Again, hell no. Laws are rules decided by people in power on how to allow and limit behavior in society and those people and their motives may be and often are corrupt and unethical. Whether laws are ethical or moral is completely unrelated and very subjective. Sometimes they coincide, like laws against murder and rape, but there’s no inherent connection just because some legislators decided to make a particular rule.

They are using, without compensation, the labor of another person to create a computer model to generate art that will directly compete with that labor.

I’m using without compensation the labor of your words to disagree with you. It doesn’t make it copyright infringement or unethical to quote you.

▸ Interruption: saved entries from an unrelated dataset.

/-! ## Updates of the state, field by field -/

@[simp] theorem setCore_now (s : State) (c : Nat) (k : Core) : (s.setCore c k).now = s.now := rfl
@[simp] theorem setCore_mem (s : State) (c : Nat) (k : Core) : (s.setCore c k).mem = s.mem := rfl
@[simp] theorem setCore_ctxs (s : State) (c : Nat) (k : Core) : (s.setCore c k).ctxs = s.ctxs := rfl
@[simp] theorem setCore_launches (s : State) (c : Nat) (k : Core) : (s.setCore c k).launches = s.launches := rfl
@[simp] theorem setCore_nLaunch (s : State) (c : Nat) (k : Core) : (s.setCore c k).nLaunch = s.nLaunch := rfl
@[simp] theorem setCore_dies (s : State) (c : Nat) (k : Core) : (s.setCore c k).dies = s.dies := rfl
@[simp] theorem setCore_qsb (s : State) (c : Nat) (k : Core) : (s.setCore c k).qsb = s.qsb := rfl
@[simp] theorem setCore_carafe (s : State) (c : Nat) (k : Core) : (s.setCore c k).carafe = s.carafe := rfl
@[simp] theorem setCore_carafeOut (s : State) (c : Nat) (k : Core) : (s.setCore c k).carafeOut = s.carafeOut := rfl
@[simp] theorem setCore_interlocked (s : State) (c : Nat) (k : Core) : (s.setCore c k).interlocked = s.interlocked := rfl
@[simp] theorem setCore_earlyCnt (s : State) (c : Nat) (k : Core) : (s.setCore c k).earlyCnt = s.earlyCnt := rfl
@[simp] theorem setCore_badCnt (s : State) (c : Nat) (k : Core) : (s.setCore c k).badCnt = s.badCnt := rfl
@[simp] theorem setCore_bridge (s : State) (c : Nat) (k : Core) : (s.setCore c k).bridge = s.bridge := rfl
@[simp] theorem setCore_nBridge (s : State) (c : Nat) (k : Core) : (s.setCore c k).nBridge = s.nBridge := rfl
@[simp] theorem setCore_outs (s : State) (c : Nat) (k : Core) : (s.setCore c k).outs = s.outs := rfl
@[simp] theorem setCore_nOut (s : State) (c : Nat) (k : Core) : (s.setCore c k).nOut = s.nOut := rfl
@[simp] theorem setCore_stalled (s : State) (c : Nat) (k : Core) : (s.setCore c k).stalled = s.stalled := rfl
@[simp] theorem setCore_answered (s : State) (c : Nat) (k : Core) : (s.setCore c k).answered = s.answered := rfl
@[simp] theorem setCore_netOut (s : State) (c : Nat) (k : Core) : (s.setCore c k).netOut = s.netOut := rfl
@[simp] theorem setCore_winIdle (s : State) (c : Nat) (k : Core) : (s.setCore c k).winIdle = s.winIdle := rfl
@[simp] theorem setCore_evLate (s : State) (c : Nat) (k : Core) : (s.setCore c k).evLate = s.evLate := rfl
@[simp] theorem setCore_loupe (s : State) (c : Nat) (k : Core) : (s.setCore c k).loupe = s.loupe := rfl
@[simp] theorem setCore_lpOut (s : State) (c : Nat) (k : Core) : (s.setCore c k).lpOut = s.lpOut := rfl
@[simp] theorem setCore_barista (s : State) (c : Nat) (k : Core) : (s.setCore c k).barista = s.barista := rfl
@[simp] theorem setCore_bqOrder (s : State) (c : Nat) (k : Core) : (s.setCore c k).bqOrder = s.bqOrder := rfl
@[simp] theorem setCore_prism (s : State) (c : Nat) (k : Core) : (s.setCore c k).prism = s.prism := rfl
@[simp] theorem setCore_nPrism (s : State) (c : Nat) (k : Core) : (s.setCore c k).nPrism = s.nPrism := rfl
@[simp] theorem setCore_deltas (s : State) (c : Nat) (k : Core) : (s.setCore c k).deltas = s.deltas := rfl
@[simp] theorem setCore_nDelta (s : State) (c : Nat) (k : Core) : (s.setCore c k).nDelta = s.nDelta := rfl
@[simp] theorem setCore_parCnt (s : State) (c : Nat) (k : Core) : (s.setCore c k).parCnt = s.parCnt := rfl
@[simp] theorem setCore_ports (s : State) (c : Nat) (k : Core) : (s.setCore c k).ports = s.ports := rfl
@[simp] theorem setCore_switches (s : State) (c : Nat) (k : Core) : (s.setCore c k).switches = s.switches := rfl
@[simp] theorem setCore_pairs (s : State) (c : Nat) (k : Core) : (s.setCore c k).pairs = s.pairs := rfl
@[simp] theorem setCore_pkgnum (s : State) (c : Nat) (k : Core) : (s.setCore c k).pkgnum = s.pkgnum := rfl
@[simp] theorem setCore_pkgSet (s : State) (c : Nat) (k : Core) : (s.setCore c k).pkgSet = s.pkgSet := rfl
@[simp] theorem setCore_framecnt (s : State) (c : Nat) (k : Core) : (s.setCore c k).framecnt = s.framecnt := rfl
@[simp] theorem setCore_framePos (s : State) (c : Nat) (k : Core) : (s.setCore c k).framePos = s.framePos := rfl
@[simp] theorem setCore_frameRun (s : State) (c : Nat) (k : Core) : (s.setCore c k).frameRun = s.frameRun := rfl
@[simp] theorem setCore_flat (s : State) (c : Nat) (k : Core) : (s.setCore c k).flat = s.flat := rfl
@[simp] theorem setCore_slotbase (s : State) (c : Nat) (k : Core) : (s.setCore c k).slotbase = s.slotbase := rfl
@[simp] theorem setCore_peertab (s : State) (c : Nat) (k : Core) : (s.setCore c k).peertab = s.peertab := rfl
@[simp] theorem setCore_pdefcnt (s : State) (c : Nat) (k : Core) : (s.setCore c k).pdefcnt = s.pdefcnt := rfl
@[simp] theorem setCore_pendFreeze (s : State) (c : Nat) (k : Core) : (s.setCore c k).pendFreeze = s.pendFreeze := rfl
@[simp] theorem setCore_frameFreeze (s : State) (c : Nat) (k : Core) : (s.setCore c k).frameFreeze = s.frameFreeze := rfl
@[simp] theorem setCore_expbase (s : State) (c : Nat) (k : Core) : (s.setCore c k).expbase = s.expbase := rfl
@[simp] theorem setCore_expn (s : State) (c : Nat) (k : Core) : (s.setCore c k).expn = s.expn := rfl
@[simp] theorem setCore_rwtbase (s : State) (c : Nat) (k : Core) : (s.setCore c k).rwtbase = s.rwtbase := rfl
@[simp] theorem setCore_mirbase (s : State) (c : Nat) (k : Core) : (s.setCore c k).mirbase = s.mirbase := rfl
@[simp] theorem setCore_pincnt (s : State) (c : Nat) (k : Core) : (s.setCore c k).pincnt = s.pincnt := rfl
@[simp] theorem setCore_boot (s : State) (c : Nat) (k : Core) : (s.setCore c k).boot = s.boot := rfl
@[simp] theorem setCore_mbox (s : State) (c : Nat) (k : Core) : (s.setCore c k).mbox = s.mbox := rfl
@[simp] theorem setCore_host (s : State) (c : Nat) (k : Core) : (s.setCore c k).host = s.host := rfl
@[simp] theorem setCore_agenda (s : State) (c : Nat) (k : Core) : (s.setCore c k).agenda = s.agenda := rfl
@[simp] theorem setCore_sensed (s : State) (c : Nat) (k : Core) : (s.setCore c k).sensed = s.sensed := rfl
@[simp] theorem setCore_cur (s : State) (c : Nat) (k : Core) : (s.setCore c k).cur = s.cur := rfl
@[simp] theorem setCore_fresh (s : State) (c : Nat) (k : Core) : (s.setCore c k).fresh = s.fresh := rfl
@[simp] theorem setCore_look_ctx (s : State) (c : Nat) (k : Core) (n0 : Nat) : (s.setCore c k).ctx n0 = s.ctx n0 := rfl
@[simp] theorem setCore_look_launch (s : State) (c : Nat) (k : Core) (n0 : Nat) : (s.setCore c k).launch n0 = s.launch n0 := rfl
@[simp] theorem setCore_look_die (s : State) (c : Nat) (k : Core) (n0 : Nat) : (s.setCore c k).die n0 = s.die n0 := rfl
@[simp] theorem setCore_look_port (s : State) (c : Nat) (k : Core) (n0 : Nat) : (s.setCore c k).port n0 = s.port n0 := rfl
@[simp] theorem setCore_look_slot (s : State) (c : Nat) (k : Core) (n0 : Nat) : (s.setCore c k).slot n0 = s.slot n0 := rfl

@[simp] theorem modCore_now (s : State) (c : Nat) (f : Core → Core) : (s.modCore c f).now = s.now := rfl
@[simp] theorem modCore_mem (s : State) (c : Nat) (f : Core → Core) : (s.modCore c f).mem = s.mem := rfl
@[simp] theorem modCore_ctxs (s : State) (c : Nat) (f : Core → Core) : (s.modCore c f).ctxs = s.ctxs := rfl
@[simp] theorem modCore_launches (s : State) (c : Nat) (f : Core → Core) : (s.modCore c f).launches = s.launches := rfl
@[simp] theorem modCore_nLaunch (s : State) (c : Nat) (f : Core → Core) : (s.modCore c f).nLaunch = s.nLaunch := rfl
@[simp] theorem modCore_dies (s : State) (c : Nat) (f : Core → Core) : (s.modCore c f).dies = s.dies := rfl
@[simp] theorem modCore_qsb (s : State) (c : Nat) (f : Core → Core) : (s.modCore c f).qsb = s.qsb := rfl
@[simp] theorem modCore_carafe (s : State) (c : Nat) (f : Core → Core) : (s.modCore c f).carafe = s.carafe := rfl
@[simp] theorem modCore_carafeOut (s : State) (c : Nat) (f : Core → Core) : (s.modCore c f).carafeOut = s.carafeOut := rfl
@[simp] theorem modCore_interlocked (s : State) (c : Nat) (f : Core → Core) : (s.modCore c f).interlocked = s.interlocked := rfl
@[simp] theorem modCore_earlyCnt (s : State) (c : Nat) (f : Core → Core) : (s.modCore c f).earlyCnt = s.earlyCnt := rfl
@[simp] theorem modCore_badCnt (s : State) (c : Nat) (f : Core → Core) : (s.modCore c f).badCnt = s.badCnt := rfl
@[simp] theorem modCore_bridge (s : State) (c : Nat) (f : Core → Core) : (s.modCore c f).bridge = s.bridge := rfl
@[simp] theorem modCore_nBridge (s : State) (c : Nat) (f : Core → Core) : (s.modCore c f).nBridge = s.nBridge := rfl
@[simp] theorem modCore_outs (s : State) (c : Nat) (f : Core → Core) : (s.modCore c f).outs = s.outs := rfl
@[simp] theorem modCore_nOut (s : State) (c : Nat) (f : Core → Core) : (s.modCore c f).nOut = s.nOut := rfl
@[simp] theorem modCore_stalled (s : State) (c : Nat) (f : Core → Core) : (s.modCore c f).stalled = s.stalled := rfl
@[simp] theorem modCore_answered (s : State) (c : Nat) (f : Core → Core) : (s.modCore c f).answered = s.answered := rfl
@[simp] theorem modCore_netOut (s : State) (c : Nat) (f : Core → Core) : (s.modCore c f).netOut = s.netOut := rfl
@[simp] theorem modCore_winIdle (s : State) (c : Nat) (f : Core → Core) : (s.modCore c f).winIdle = s.winIdle := rfl
@[simp] theorem modCore_evLate (s : State) (c : Nat) (f : Core → Core) : (s.modCore c f).evLate = s.evLate := rfl
@[simp] theorem modCore_loupe (s : State) (c : Nat) (f : Core → Core) : (s.modCore c f).loupe = s.loupe := rfl
@[simp] theorem modCore_lpOut (s : State) (c : Nat) (f : Core → Core) : (s.modCore c f).lpOut = s.lpOut := rfl
@[simp] theorem modCore_barista (s : State) (c : Nat) (f : Core → Core) : (s.modCore c f).barista = s.barista := rfl
@[simp] theorem modCore_bqOrder (s : State) (c : Nat) (f : Core → Core) : (s.modCore c f).bqOrder = s.bqOrder := rfl
@[simp] theorem modCore_prism (s : State) (c : Nat) (f : Core → Core) : (s.modCore c f).prism = s.prism := rfl
@[simp] theorem modCore_nPrism (s : State) (c : Nat) (f : Core → Core) : (s.modCore c f).nPrism = s.nPrism := rfl
@[simp] theorem modCore_deltas (s : State) (c : Nat) (f : Core → Core) : (s.modCore c f).deltas = s.deltas := rfl
@[simp] theorem modCore_nDelta (s : State) (c : Nat) (f : Core → Core) : (s.modCore c f).nDelta = s.nDelta := rfl
@[simp] theorem modCore_parCnt (s : State) (c : Nat) (f : Core → Core) : (s.modCore c f).parCnt = s.parCnt := rfl
@[simp] theorem modCore_ports (s : State) (c : Nat) (f : Core → Core) : (s.modCore c f).ports = s.ports := rfl
@[simp] theorem modCore_switches (s : State) (c : Nat) (f : Core → Core) : (s.modCore c f).switches = s.switches := rfl
@[simp] theorem modCore_pairs (s : State) (c : Nat) (f : Core → Core) : (s.modCore c f).pairs = s.pairs := rfl
@[simp] theorem modCore_pkgnum (s : State) (c : Nat) (f : Core → Core) : (s.modCore c f).pkgnum = s.pkgnum := rfl
@[simp] theorem modCore_pkgSet (s : State) (c : Nat) (f : Core → Core) : (s.modCore c f).pkgSet = s.pkgSet := rfl
@[simp] theorem modCore_framecnt (s : State) (c : Nat) (f : Core → Core) : (s.modCore c f).framecnt = s.framecnt := rfl
@[simp] theorem modCore_framePos (s : State) (c : Nat) (f : Core → Core) : (s.modCore c f).framePos = s.framePos := rfl
@[simp] theorem modCore_frameRun (s : State) (c : Nat) (f : Core → Core) : (s.modCore c f).frameRun = s.frameRun := rfl
@[simp] theorem modCore_flat (s : State) (c : Nat) (f : Core → Core) : (s.modCore c f).flat = s.flat := rfl
@[simp] theorem modCore_slotbase (s : State) (c : Nat) (f : Core → Core) : (s.modCore c f).slotbase = s.slotbase := rfl
@[simp] theorem modCore_peertab (s : State) (c : Nat) (f : Core → Core) : (s.modCore c f).peertab = s.peertab := rfl
@[simp] theorem modCore_pdefcnt (s : State) (c : Nat) (f : Core → Core) : (s.modCore c f).pdefcnt = s.pdefcnt := rfl
@[simp] theorem modCore_pendFreeze (s : State) (c : Nat) (f : Core → Core) : (s.modCore c f).pendFreeze = s.pendFreeze := rfl
@[simp] theorem modCore_frameFreeze (s : State) (c : Nat) (f : Core → Core) : (s.modCore c f).frameFreeze = s.frameFreeze := rfl
@[simp] theorem modCore_expbase (s : State) (c : Nat) (f : Core → Core) : (s.modCore c f).expbase = s.expbase := rfl
@[simp] theorem modCore_expn (s : State) (c : Nat) (f : Core → Core) : (s.modCore c f).expn = s.expn := rfl
@[simp] theorem modCore_rwtbase (s : State) (c : Nat) (f : Core → Core) : (s.modCore c f).rwtbase = s.rwtbase := rfl
@[simp] theorem modCore_mirbase (s : State) (c : Nat) (f : Core → Core) : (s.modCore c f).mirbase = s.mirbase := rfl
@[simp] theorem modCore_pincnt (s : State) (c : Nat) (f : Core → Core) : (s.modCore c f).pincnt = s.pincnt := rfl
@[simp] theorem modCore_boot (s : State) (c : Nat) (f : Core → Core) : (s.modCore c f).boot = s.boot := rfl
@[simp] theorem modCore_mbox (s : State) (c : Nat) (f : Core → Core) : (s.modCore c f).mbox = s.mbox := rfl
@[simp] theorem modCore_host (s : State) (c : Nat) (f : Core → Core) : (s.modCore c f).host = s.host := rfl
@[simp] theorem modCore_agenda (s : State) (c : Nat) (f : Core → Core) : (s.modCore c f).agenda = s.agenda := rfl
@[simp] theorem modCore_sensed (s : State) (c : Nat) (f : Core → Core) : (s.modCore c f).sensed = s.sensed := rfl
@[simp] theorem modCore_cur (s : State) (c : Nat) (f : Core → Core) : (s.modCore c f).cur = s.cur := rfl
@[simp] theorem modCore_fresh (s : State) (c : Nat) (f : Core → Core) : (s.modCore c f).fresh = s.fresh := rfl
@[simp] theorem modCore_look_ctx (s : State) (c : Nat) (f : Core → Core) (n0 : Nat) : (s.modCore c f).ctx n0 = s.ctx n0 := rfl
@[simp] theorem modCore_look_launch (s : State) (c : Nat) (f : Core → Core) (n0 : Nat) : (s.modCore c f).launch n0 = s.launch n0 := rfl
@[simp] theorem modCore_look_die (s : State) (c : Nat) (f : Core → Core) (n0 : Nat) : (s.modCore c f).die n0 = s.die n0 := rfl
@[simp] theorem modCore_look_port (s : State) (c : Nat) (f : Core → Core) (n0 : Nat) : (s.modCore c f).port n0 = s.port n0 := rfl
@[simp] theorem modCore_look_slot (s : State) (c : Nat) (f : Core → Core) (n0 : Nat) : (s.modCore c f).slot n0 = s.slot n0 := rfl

I feel pretty confident that meets most definitions of “theft.” Hence the lawsuit.

The only definition that matters is the legal one and even copyright isn’t theft by legal definition, so you’re being inaccurate in your terminology here. It doesn’t help your argument to be loose with words. It makes it seem like you’re trying to stir an emotional response. It’s like calling abortion murder or taxes theft.

I’ve said sampling about a dozen times now. Sampling DOES NOT MEAN COPYING DIRECTLY. Only you are defining it as such.

But it’s not a copyright violation without copying, so you’re admitting it’s not a copyright violation. At best you could argue it’s a civil license violation.

Good for you. That’s your right. Other artists clearly disagree with you, enough so that they are suing. I hope you are as supportive of THEIR copyrights.

Why would I need to be supportive of copyrights that aren’t being violated?

Yes, but perhaps we could stop making it worse? No? I mean, if this is the capitalistic dystopia you want, I’m sure we’ll get there in time.

This has nothing to do with what I want. I’m not advocating for artists to be underappreciated. They will be regardless of how I feel on the matter. To not make it worse means we need to make significant changes to society (something I would support). Those changes won’t result from copyright lawsuits, but from elections and legislation and a significantly different Supreme Court lineup.

3 Likes

Digital artists, at least, understand the technology well enough, Rob. Don’t be condescending.

3 Likes

The technology in this case is giant neural nets, mostly. What proportion of digital artists have a masters-level education in comp sci? Or could explain tensor algebra?

I didn’t say the artists could BUILD the damned thing. You don’t have to be able to build something to understand the function is unethical. It’s also not a one-size-fits-all situation. There are legitimate and intriguing applications of AI art technology. Then there are groups who think they’re going to cash-in easy on the work of artists.

3 Likes

To understand the technology, the statement you held Beschizza to, one would need at least an understanding of tensor algebra.

This thread shows so much bad understanding - like the divergence on whether or not the model contains the original images in any meaningful sense.